Saved data entries:
----------------------------------------

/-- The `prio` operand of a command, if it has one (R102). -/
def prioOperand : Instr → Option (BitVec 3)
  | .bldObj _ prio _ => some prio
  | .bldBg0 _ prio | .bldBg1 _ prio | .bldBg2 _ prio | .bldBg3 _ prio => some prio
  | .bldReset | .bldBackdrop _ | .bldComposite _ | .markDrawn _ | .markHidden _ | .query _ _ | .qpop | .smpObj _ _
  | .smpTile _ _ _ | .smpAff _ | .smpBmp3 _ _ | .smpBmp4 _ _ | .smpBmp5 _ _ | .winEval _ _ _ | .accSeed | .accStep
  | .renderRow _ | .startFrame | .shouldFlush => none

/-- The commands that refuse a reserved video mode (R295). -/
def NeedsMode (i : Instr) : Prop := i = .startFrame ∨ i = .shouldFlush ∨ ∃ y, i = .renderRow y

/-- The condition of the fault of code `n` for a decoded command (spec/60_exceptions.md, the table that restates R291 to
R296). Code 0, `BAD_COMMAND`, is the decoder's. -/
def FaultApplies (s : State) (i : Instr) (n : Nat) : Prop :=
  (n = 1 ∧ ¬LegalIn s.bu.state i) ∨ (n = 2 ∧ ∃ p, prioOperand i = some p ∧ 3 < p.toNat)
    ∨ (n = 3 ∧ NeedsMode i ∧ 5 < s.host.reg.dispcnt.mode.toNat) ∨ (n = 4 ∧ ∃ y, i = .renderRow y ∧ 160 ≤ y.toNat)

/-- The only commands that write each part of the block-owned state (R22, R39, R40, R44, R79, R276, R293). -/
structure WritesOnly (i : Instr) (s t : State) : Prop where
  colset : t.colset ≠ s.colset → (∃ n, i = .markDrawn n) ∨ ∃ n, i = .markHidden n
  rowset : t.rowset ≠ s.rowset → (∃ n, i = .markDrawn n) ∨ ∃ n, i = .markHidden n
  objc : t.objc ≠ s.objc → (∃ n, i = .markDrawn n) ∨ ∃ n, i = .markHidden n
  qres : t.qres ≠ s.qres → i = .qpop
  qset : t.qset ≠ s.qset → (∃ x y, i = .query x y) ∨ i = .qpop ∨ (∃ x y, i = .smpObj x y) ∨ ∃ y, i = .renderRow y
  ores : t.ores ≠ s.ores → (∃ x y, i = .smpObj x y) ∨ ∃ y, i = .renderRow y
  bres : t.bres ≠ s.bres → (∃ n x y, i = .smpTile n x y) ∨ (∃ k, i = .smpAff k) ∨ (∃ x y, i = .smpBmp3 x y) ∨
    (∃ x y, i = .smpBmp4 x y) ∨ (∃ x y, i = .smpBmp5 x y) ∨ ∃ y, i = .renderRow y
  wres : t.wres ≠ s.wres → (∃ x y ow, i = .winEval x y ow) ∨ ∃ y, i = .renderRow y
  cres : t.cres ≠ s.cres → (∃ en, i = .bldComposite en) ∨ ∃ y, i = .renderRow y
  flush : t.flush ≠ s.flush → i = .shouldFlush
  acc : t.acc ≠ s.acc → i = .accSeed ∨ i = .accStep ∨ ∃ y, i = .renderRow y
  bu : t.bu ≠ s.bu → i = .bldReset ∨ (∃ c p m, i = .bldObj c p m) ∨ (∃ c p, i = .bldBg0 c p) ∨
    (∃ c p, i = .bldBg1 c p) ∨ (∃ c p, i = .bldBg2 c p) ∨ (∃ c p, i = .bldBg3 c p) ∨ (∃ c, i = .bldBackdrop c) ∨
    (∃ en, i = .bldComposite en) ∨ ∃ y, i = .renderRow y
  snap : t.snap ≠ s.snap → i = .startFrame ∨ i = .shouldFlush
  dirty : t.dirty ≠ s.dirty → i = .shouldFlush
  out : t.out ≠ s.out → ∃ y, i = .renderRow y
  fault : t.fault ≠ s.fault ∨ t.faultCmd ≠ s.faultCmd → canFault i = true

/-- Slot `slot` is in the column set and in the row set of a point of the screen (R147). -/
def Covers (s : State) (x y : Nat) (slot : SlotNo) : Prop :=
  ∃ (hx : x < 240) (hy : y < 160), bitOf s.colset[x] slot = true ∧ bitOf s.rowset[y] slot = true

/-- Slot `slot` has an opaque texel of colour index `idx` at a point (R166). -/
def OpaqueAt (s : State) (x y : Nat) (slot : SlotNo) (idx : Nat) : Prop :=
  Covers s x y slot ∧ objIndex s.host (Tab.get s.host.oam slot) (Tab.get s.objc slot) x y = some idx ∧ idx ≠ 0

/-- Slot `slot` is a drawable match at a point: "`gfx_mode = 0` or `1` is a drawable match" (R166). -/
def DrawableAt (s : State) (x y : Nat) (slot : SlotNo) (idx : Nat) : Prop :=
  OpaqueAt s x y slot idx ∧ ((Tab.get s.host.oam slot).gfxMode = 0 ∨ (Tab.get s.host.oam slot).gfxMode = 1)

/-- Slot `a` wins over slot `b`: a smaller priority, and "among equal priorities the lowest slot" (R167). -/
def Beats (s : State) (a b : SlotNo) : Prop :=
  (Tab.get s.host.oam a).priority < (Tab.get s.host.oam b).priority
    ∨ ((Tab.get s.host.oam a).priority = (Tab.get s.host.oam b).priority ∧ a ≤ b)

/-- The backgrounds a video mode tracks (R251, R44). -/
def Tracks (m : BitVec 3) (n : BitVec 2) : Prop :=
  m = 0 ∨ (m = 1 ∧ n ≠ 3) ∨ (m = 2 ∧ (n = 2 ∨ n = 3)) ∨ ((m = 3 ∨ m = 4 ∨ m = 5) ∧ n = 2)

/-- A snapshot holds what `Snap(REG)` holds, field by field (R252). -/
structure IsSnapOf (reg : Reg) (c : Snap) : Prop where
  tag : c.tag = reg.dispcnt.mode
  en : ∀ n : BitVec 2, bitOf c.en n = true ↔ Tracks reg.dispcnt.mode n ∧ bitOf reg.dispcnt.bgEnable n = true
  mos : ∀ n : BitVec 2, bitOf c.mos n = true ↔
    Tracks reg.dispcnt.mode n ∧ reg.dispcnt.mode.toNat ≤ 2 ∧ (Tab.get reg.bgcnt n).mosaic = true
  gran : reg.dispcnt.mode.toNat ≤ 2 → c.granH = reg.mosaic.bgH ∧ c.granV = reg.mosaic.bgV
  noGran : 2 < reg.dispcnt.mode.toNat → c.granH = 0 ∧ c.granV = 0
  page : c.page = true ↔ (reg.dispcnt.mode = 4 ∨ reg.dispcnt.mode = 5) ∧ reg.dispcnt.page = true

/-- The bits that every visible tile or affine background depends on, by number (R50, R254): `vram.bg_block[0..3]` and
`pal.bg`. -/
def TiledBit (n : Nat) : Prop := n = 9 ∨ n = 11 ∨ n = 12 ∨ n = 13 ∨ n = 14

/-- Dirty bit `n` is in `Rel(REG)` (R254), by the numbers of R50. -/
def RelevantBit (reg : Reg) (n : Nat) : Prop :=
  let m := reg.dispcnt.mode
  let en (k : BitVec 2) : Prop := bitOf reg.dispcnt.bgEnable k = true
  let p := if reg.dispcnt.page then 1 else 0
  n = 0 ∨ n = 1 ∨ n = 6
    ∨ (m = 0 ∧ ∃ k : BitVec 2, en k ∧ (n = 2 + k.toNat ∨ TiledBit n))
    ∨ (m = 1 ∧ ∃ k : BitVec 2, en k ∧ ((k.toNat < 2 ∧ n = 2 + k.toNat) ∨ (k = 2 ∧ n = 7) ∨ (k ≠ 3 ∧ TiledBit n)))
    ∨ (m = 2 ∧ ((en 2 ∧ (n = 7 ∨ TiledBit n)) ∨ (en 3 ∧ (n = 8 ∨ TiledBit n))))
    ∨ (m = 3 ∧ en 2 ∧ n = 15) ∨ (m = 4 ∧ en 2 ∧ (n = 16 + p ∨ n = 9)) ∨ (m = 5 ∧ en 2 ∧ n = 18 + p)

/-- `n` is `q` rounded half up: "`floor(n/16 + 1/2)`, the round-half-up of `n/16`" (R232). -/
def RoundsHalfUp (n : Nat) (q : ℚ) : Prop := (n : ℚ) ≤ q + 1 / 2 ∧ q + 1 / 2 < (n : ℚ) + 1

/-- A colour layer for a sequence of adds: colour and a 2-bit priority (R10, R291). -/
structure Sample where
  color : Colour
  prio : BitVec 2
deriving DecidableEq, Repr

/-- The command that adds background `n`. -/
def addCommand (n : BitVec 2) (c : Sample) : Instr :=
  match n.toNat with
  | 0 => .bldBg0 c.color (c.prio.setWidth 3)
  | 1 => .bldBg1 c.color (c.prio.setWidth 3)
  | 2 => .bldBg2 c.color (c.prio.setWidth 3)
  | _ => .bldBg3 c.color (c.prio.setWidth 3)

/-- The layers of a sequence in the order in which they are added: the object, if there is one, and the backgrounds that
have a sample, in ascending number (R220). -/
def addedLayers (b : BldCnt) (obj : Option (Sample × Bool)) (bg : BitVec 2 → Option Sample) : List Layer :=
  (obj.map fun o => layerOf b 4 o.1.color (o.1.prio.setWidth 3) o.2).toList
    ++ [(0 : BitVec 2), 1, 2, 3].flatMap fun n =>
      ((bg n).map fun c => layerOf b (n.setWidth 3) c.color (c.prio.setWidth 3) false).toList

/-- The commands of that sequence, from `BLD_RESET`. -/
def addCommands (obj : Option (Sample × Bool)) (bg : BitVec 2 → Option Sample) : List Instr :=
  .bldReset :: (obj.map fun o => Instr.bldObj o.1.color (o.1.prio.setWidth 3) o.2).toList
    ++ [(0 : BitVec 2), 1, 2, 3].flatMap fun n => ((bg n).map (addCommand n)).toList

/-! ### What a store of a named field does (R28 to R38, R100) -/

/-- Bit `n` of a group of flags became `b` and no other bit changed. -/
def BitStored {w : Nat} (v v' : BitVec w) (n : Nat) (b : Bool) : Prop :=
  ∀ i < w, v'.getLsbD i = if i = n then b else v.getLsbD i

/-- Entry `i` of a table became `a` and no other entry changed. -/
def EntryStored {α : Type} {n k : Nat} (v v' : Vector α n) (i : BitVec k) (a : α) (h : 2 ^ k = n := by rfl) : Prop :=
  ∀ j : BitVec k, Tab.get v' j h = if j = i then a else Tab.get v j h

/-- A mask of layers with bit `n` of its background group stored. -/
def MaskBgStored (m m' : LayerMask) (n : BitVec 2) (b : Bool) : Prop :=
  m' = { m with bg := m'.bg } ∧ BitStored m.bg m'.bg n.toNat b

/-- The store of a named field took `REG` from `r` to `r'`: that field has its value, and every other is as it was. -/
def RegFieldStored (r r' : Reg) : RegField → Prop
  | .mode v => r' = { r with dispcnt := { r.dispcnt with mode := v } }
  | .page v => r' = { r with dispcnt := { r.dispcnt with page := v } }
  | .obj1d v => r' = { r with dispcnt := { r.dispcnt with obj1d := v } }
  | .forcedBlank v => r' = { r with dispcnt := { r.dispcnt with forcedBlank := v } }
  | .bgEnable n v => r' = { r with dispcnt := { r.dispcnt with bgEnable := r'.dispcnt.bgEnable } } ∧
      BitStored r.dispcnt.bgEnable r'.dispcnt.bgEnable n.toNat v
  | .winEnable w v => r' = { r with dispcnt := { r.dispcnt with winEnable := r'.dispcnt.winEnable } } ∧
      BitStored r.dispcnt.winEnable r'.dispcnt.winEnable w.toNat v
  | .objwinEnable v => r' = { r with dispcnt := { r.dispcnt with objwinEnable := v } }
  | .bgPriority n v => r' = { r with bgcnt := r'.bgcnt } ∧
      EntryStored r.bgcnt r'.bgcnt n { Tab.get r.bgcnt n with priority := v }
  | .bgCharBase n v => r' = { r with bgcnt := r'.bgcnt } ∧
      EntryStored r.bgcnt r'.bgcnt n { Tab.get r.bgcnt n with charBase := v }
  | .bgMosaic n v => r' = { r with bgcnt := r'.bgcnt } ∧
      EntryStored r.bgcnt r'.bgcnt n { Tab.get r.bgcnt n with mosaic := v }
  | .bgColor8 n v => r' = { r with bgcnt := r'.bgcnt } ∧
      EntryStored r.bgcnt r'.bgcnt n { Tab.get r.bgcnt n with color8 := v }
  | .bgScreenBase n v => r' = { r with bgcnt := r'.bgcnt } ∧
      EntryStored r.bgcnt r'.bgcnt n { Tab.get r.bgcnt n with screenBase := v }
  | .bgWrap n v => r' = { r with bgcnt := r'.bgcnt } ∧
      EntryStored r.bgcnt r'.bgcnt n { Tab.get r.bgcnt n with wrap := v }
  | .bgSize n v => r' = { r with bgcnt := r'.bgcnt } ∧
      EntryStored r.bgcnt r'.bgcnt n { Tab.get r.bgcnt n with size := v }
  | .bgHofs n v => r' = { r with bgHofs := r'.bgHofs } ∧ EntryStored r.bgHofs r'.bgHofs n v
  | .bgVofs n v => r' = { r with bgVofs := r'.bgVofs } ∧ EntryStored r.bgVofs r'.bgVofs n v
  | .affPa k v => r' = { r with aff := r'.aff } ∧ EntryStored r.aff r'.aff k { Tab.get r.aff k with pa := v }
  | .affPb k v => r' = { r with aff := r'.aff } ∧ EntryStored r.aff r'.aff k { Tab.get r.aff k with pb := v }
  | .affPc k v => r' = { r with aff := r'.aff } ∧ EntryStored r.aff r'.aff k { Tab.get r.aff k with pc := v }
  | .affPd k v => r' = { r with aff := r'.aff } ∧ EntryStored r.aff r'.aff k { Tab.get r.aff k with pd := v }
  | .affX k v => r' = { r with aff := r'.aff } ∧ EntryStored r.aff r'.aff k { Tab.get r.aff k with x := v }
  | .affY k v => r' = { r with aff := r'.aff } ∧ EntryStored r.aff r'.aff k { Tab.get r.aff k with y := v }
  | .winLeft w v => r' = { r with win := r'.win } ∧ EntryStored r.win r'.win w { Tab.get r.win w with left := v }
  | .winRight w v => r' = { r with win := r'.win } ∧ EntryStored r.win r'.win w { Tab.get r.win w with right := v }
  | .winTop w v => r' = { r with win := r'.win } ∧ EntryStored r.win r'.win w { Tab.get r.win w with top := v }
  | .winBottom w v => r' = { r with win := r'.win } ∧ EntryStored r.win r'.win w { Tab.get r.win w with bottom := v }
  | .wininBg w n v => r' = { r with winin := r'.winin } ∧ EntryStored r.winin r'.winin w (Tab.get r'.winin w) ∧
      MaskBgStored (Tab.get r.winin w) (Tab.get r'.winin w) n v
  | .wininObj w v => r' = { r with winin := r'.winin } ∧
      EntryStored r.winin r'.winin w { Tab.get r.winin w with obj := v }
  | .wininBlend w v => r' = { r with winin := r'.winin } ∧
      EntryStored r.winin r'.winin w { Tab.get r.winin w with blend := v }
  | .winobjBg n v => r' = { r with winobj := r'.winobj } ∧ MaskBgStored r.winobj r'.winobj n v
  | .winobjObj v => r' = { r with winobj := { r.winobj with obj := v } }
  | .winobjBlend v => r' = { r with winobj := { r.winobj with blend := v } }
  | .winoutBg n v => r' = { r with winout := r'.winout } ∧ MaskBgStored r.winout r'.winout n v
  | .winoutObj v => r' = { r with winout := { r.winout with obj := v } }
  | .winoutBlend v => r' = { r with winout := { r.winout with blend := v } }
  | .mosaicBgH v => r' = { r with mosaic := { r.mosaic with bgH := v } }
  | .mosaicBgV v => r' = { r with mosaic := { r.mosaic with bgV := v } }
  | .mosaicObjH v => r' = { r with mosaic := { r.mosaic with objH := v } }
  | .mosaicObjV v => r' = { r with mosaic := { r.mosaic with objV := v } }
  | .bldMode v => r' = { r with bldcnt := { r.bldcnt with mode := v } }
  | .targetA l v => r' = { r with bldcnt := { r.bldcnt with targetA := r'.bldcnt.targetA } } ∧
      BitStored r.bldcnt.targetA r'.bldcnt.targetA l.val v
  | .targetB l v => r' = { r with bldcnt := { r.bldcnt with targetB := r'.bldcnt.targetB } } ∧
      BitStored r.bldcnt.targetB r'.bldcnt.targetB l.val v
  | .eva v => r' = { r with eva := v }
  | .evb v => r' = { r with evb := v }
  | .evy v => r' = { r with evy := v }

----------------------------------------

DIRECTIONS:
Whenever a line of the records holds the string "smpAff", pick it out and copy it.

ANSWER TO THE EXERCISE:
  | .smpTile _ _ _ | .smpAff _ | .smpBmp3 _ _ | .smpBmp4 _ _ | .smpBmp5 _ _ | .winEval _ _ _ | .accSeed | .accStep
  bres : t.bres ≠ s.bres → (∃ n x y, i = .smpTile n x y) ∨ (∃ k, i = .smpAff k) ∨ (∃ x y, i = .smpBmp3 x y) ∨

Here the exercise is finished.